Kamb admits that Amgen didn’t acquire deCODE because of its CSM software. “It’s a small part of the equation,” he says, “but it does look impressive.” That said, “The whole IT Infrastructure they’ve built is really impressive.”
As a general principle, Kamb says, “We want to make sure that anything that is useful to people gets out there.” There is a precedent for Amgen spinning out a new company: last year it launched Atara Biotherapeutics with a venture capital firm, but Kamb would not be drawn on whether the CSM asset could similarly be spun out.
The deal to acquire deCODE happened quickly. Kamb first met Stefansson some 18 months ago. “We wanted to proceed slowly, but it became clear they’d really embraced the technology revolution around ultra-high-throughput sequencing and genotyping, and Kari’s vision was becoming reality. There was a real opportunity to do something much more aggressively.”
Kamb’s colleagues quickly agreed. “No-one had to convince anyone else. It was quite amazing,” he says. Kamb, who led the team that isolated the BRCA1 breast cancer gene in 1994 while working at Myriad Genetics, says he developed “a good personal connection” with fellow gene-hunter Stefansson, whom he praises for having “visionary qualities.”
It will be a while before the wisdom of the deCODE deal can be judged. “We’re in the profession of trying to perturb human biology in positive ways and helping very sick people,” says Kamb. “That runs the gamut from innovative new therapies to understanding how to use the therapeutics you are developing or have already developed, both on efficacy side as well as safety and tolerability… In my world, it’s mostly about innovative new drugs. It’s about picking the winners.”
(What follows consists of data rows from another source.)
/-! The W stream and the vector unit (02, 06). -/

/-- R21, R29: a W instruction in its S slot is placed, with its constant operand, at the tail of the W buffer; W_DISPATCH does the same
with a word.
R22, R26: W_ISSUE issues the instruction at the head of the buffer; W_WRITE_LANDING lands the pending write whose cycle came
first, at the end of that cycle: lanes and bits outside its mask keep what they held, a queue gains an entry, and the flags stick. -/
def Obligations.WStream : Prop :=
  (∀ s : State, ∀ i, (issueOf i).isSome → s.phase = .s → ∃ w, encode i = [w] ∧
     (s.me.wbuf.length < 16 → Does i s 1 1 fun c => { c with wbuf := c.wbuf ++ [⟨w, cstOf i s, s.me.pc, s.cyc, none, s.nextId⟩] }) ∧
     (s.me.wbuf.length < 16 → i.wf = true → s.sReady s.cur = true → Does (.wDispatch w) s 1 1 fun c => { c with wbuf := c.wbuf ++ [⟨w, cstOf i s, s.me.pc, s.cyc, none, s.nextId⟩] }) ∧
     (16 ≤ s.me.wbuf.length → s.me.wStuck = none → ∃ t, exec i s = .next t ∧ t.me = { s.me with ready := s.cyc + 1 })) ∧
  (∀ s : State, ∀ c,
     (∀ w i f, s.wReady c = true → (s.core c).wbuf.head?.map (·.word) = some w → decodeWord .none w = some i → issueOf i = some f →
       ∃ u, exec (.wIssue c) s = .next u ∧ exec i { s with cur := c, phase := .w } = .next u) ∧
     (∀ p r, (s.core c).wpend = p :: r → p.land ≤ s.cyc → (∀ q ∈ r, p.land ≤ q.land) →
       (p.land = s.cyc → s.wReady c = false ∧ s.sReady c = false) → ∃ t, exec (.wWriteLanding c) s = .next t ∧
       t = { s with cores := t.cores } ∧ (∀ e, e ≠ c → t.core e = s.core e) ∧
       (t.core c).wpend = r ∧ (t.core c).sp = (s.core c).sp ∧ (∀ x, (t.core c).rs x = (s.core c).rs x) ∧
       (∀ d m x, p.tgt = .v d m x → (∀ n : Fin 48, ((t.core c).rv d)[n] = if laneMask m n then x[n] else ((s.core c).rv d)[n]) ∧
         ∀ e, e ≠ d → (t.core c).rv e = (s.core c).rv e) ∧
       (∀ d m x, p.tgt = .k d m x → d ≠ 0#3 → (t.core c).rk d = ((s.core c).rk d &&& ~~~ m) ||| (x &&& m)) ∧
       (∀ m x, p.tgt = .k 0#3 m x → (t.core c).rk 0#3 = BitVec.allOnes 48) ∧
       (∀ n x k, p.tgt = .q n x k → (t.core c).rq (1#1 ++ n) = (s.core c).rq (1#1 ++ n) ++ [x] ∧
         (t.core c).qinfo = ((s.core c).enqueued (1#1 ++ n) x (p.land + 1) k).qinfo) ∧
       (t.core c).c.fl = (s.core c).c.fl ||| p.fl))

/-- R100, R102, R114: the two-operand vector operations; they compute each type, and land after their latency.
R101, R102, R103, R104, R114: compares, selection, permutation, conversions and transcendentals. -/
def Obligations.VectorResults : Prop :=
  ((∀ t, Issues2 (.vadd · t) 4 (op2 fAdd (fun a b => a + b) t)) ∧
   (∀ t, Issues2 (.vsub · t) 4 (op2 (fun a b => fAdd a b.neg) (fun a b => a - b) t)) ∧
   (∀ t, Issues2 (.vmul · t) (if t = .i32 then 5 else 4) (op2 fMul (fun a b => a * b) t)) ∧
   (∀ t, Issues2 (.vmin · t) 4 (op2 fMin (fun a b => if a.toInt < b.toInt then a else b) t)) ∧
   (∀ t, Issues2 (.vmax · t) 4 (op2 fMax (fun a b => if b.toInt < a.toInt then a else b) t)) ∧
   (∀ t, Issues2 (.vand · t) 2 fun a b => (a &&& b, 0#5)) ∧
   (∀ t, Issues2 (.vor · t) 2 fun a b => (a ||| b, 0#5)) ∧
   (∀ t, Issues2 (.vxor · t) 2 fun a b => (a ^^^ b, 0#5)) ∧
   Issues2 .vshl 2 (fun a b => (a <<< (b.toNat % 32), 0#5)) ∧ Issues2 .vshr 2 (fun a b => (a >>> (b.toNat % 32), 0#5)) ∧
   Issues2 .vsra 2 (fun a b => (a.sshiftRight (b.toNat % 32), 0#5)) ∧
   (∀ t, Issues1 (.vabs · t) 1 4 fun a => op2 (fun x _ => (x.abs, false)) (fun x _ => if x.toInt < 0 then -x else x) t a a) ∧
   (∀ t, Issues1 (.vneg · t) 1 4 fun a => op2 (fun x _ => (x.neg, false)) (fun x _ => -x) t a a) ∧
   Issues3 .vfmaF32 (opFma false .f32) ∧ Issues3 .vfmsF32 (opFma true .f32) ∧ Issues3 .vfmaBf16 (opFma false .bf16) ∧
   Issues3 .vfmsBf16 (opFma true .bf16) ∧ Issues3 .vfmaI32 (fun a b c => (a * b + c, 0#5)) ∧ Issues3 .vfmsI32 (fun a b c => (a * b - c, 0#5))) ∧
  ((∀ k t b a d, IssuesMask (.vceq k t b a d) [a, b] k d fun s n => opRel relEq t (s.me.src a)[n] (s.me.src b)[n]) ∧
   (∀ k t b a d, IssuesMask (.vclt k t b a d) [a, b] k d fun s n => opRel relLt t (s.me.src a)[n] (s.me.src b)[n]) ∧
   (∀ k t b a d, IssuesMask (.vcle k t b a d) [a, b] k d fun s n => opRel relLe t (s.me.src a)[n] (s.me.src b)[n]) ∧
   (∀ k t b a d, IssuesLanes (.vsel k t b a d) [a, b] 0#3 d 1 2 fun s n =>
     (if laneMask (s.me.rk k) n then (s.me.src a)[n] else (s.me.src b)[n], 0#5)) ∧
   (∀ k b a d, IssuesLanes (.vperm k b a d) [a, b] k d 1 3 fun s n =>
     (if h : ((s.me.src b)[n]).toNat % 64 < 48 then (s.me.src a)[((s.me.src b)[n]).toNat % 64]'h else 0#32, 0#5)) ∧
   (∀ t u, Issues1 (fun k a d => .vcvt k t u a d) 1 4 (opCvt t u)) ∧
   (∀ t, Issues1 (.vrcp · t) 2 12 fun a => opTrans rcp32 t a a) ∧ (∀ t, Issues1 (.vrsq · t) 2 12 fun a => opTrans rsq32 t a a) ∧
   (∀ t, Issues1 (.vexp · t) 4 16 fun a => opTrans exp32 t a a) ∧ (∀ t, Issues1 (.vlog · t) 4 16 fun a => opTrans log32 t a a) ∧
   (∀ t, Issues1 (.vtanh · t) 4 20 fun a => opTrans tanh32 t a a) ∧ (∀ t, Issues1 (.vsig · t) 4 20 fun a => opTrans sig32 t a a))

/-- R105: the forms with a window word compute what the register forms do, on the word read at dispatch. -/
def Obligations.VectorConstant : Prop :=
  IssuesC .f32 .vaddF32Const 4 (opAdd .f32) ∧ IssuesC .bf16 .vaddBf16Const 4 (opAdd .bf16) ∧
  IssuesC .i32 .vaddI32Const 4 (fun a b => (a + b, 0#5)) ∧
  IssuesC .f32 .vsubF32Const 4 (opSub .f32) ∧ IssuesC .bf16 .vsubBf16Const 4 (opSub .bf16) ∧
  IssuesC .i32 .vsubI32Const 4 (fun a b => (a - b, 0#5)) ∧
  IssuesC .f32 .vmulF32Const 4 (opMul .f32) ∧ IssuesC .bf16 .vmulBf16Const 4 (opMul .bf16) ∧
  IssuesC .i32 .vmulI32Const 5 (fun a b => (a * b, 0#5)) ∧
  IssuesC .f32 .vminF32Const 4 (opMin .f32) ∧ IssuesC .bf16 .vminBf16Const 4 (opMin .bf16) ∧
  IssuesC .i32 .vminI32Const 4 (fun a b => (if a.toInt < b.toInt then a else b, 0#5)) ∧
  IssuesC .f32 .vmaxF32Const 4 (opMax .f32) ∧ IssuesC .bf16 .vmaxBf16Const 4 (opMax .bf16) ∧
  IssuesC .i32 .vmaxI32Const 4 (fun a b => (if b.toInt < a.toInt then a else b, 0#5)) ∧
  IssuesC .f32 .vandF32Const 2 (fun a b => (a &&& b, 0#5)) ∧ IssuesC .bf16 .vandBf16Const 2 (fun a b => (a &&& b, 0#5)) ∧
  IssuesC .i32 .vandI32Const 2 (fun a b => (a &&& b, 0#5)) ∧
  IssuesC .f32 .vorF32Const 2 (fun a b => (a ||| b, 0#5)) ∧ IssuesC .bf16 .vorBf16Const 2 (fun a b => (a ||| b, 0#5)) ∧
  IssuesC .i32 .vorI32Const 2 (fun a b => (a ||| b, 0#5)) ∧
  IssuesC .f32 .vxorF32Const 2 (fun a b => (a ^^^ b, 0#5)) ∧ IssuesC .bf16 .vxorBf16Const 2 (fun a b => (a ^^^ b, 0#5)) ∧
  IssuesC .i32 .vxorI32Const 2 (fun a b => (a ^^^ b, 0#5)) ∧
  IssuesC .i32 .vshlI32Const 2 (fun a b => (a <<< (b.toNat % 32), 0#5)) ∧
  IssuesC .i32 .vshrI32Const 2 (fun a b => (a >>> (b.toNat % 32), 0#5)) ∧
  IssuesC .i32 .vsraI32Const 2 (fun a b => (a.sshiftRight (b.toNat % 32), 0#5)) ∧
  (∀ k c a d, IssuesMask (.vceqF32Const k c a d) [a] k d fun s n => opRel relEq .f32 (s.me.src a)[n] (constLane .f32 s.head.cst)) ∧
  (∀ k c a d, IssuesMask (.vcltF32Const k c a d) [a] k d fun s n => opRel relLt .f32 (s.me.src a)[n] (constLane .f32 s.head.cst)) ∧
  (∀ k c a d, IssuesMask (.vcleF32Const k c a d) [a] k d fun s n => opRel relLe .f32 (s.me.src a)[n] (constLane .f32 s.head.cst)) ∧
  (∀ k c a d, IssuesMask (.vceqBf16Const k c a d) [a] k d fun s n => opRel relEq .bf16 (s.me.src a)[n] (constLane .bf16 s.head.cst)) ∧
  (∀ k c a d, IssuesMask (.vcltBf16Const k c a d) [a] k d fun s n => opRel relLt .bf16 (s.me.src a)[n] (constLane .bf16 s.head.cst)) ∧
  (∀ k c a d, IssuesMask (.vcleBf16Const k c a d) [a] k d fun s n => opRel relLe .bf16 (s.me.src a)[n] (constLane .bf16 s.head.cst)) ∧
  (∀ k c a d, IssuesMask (.vceqI32Const k c a d) [a] k d fun s n => (decide ((s.me.src a)[n] = s.head.cst.extractLsb' 0 32), 0#5)) ∧
  (∀ k c a d, IssuesMask (.vcltI32Const k c a d) [a] k d fun s n =>
    (decide (((s.me.src a)[n]).toInt < (s.head.cst.extractLsb' 0 32).toInt), 0#5)) ∧
  (∀ k c a d, IssuesMask (.vcleI32Const k c a d) [a] k d fun s n =>
    (decide (((s.me.src a)[n]).toInt ≤ (s.head.cst.extractLsb' 0 32).toInt), 0#5))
Kamb says Amgen has no intention of messing with deCODE’s scientific success. “We’re trying to tread pretty carefully,” he says. “They have this fantastic engine and they’re cranking out all kinds of stuff. We’re going to help them with a drug hunter’s intuition.”
Amgen isn’t a diagnostics company, and a company spokesperson said there are no plans to continue offering the deCODEme personal genomics test to the public. But the deCODE acquisition could have other benefits on Amgen. Kamb says: “The rigor [deCODE] will infuse our culture is an intangible that shouldn’t be dismissed either. It will make us all a lot smarter.”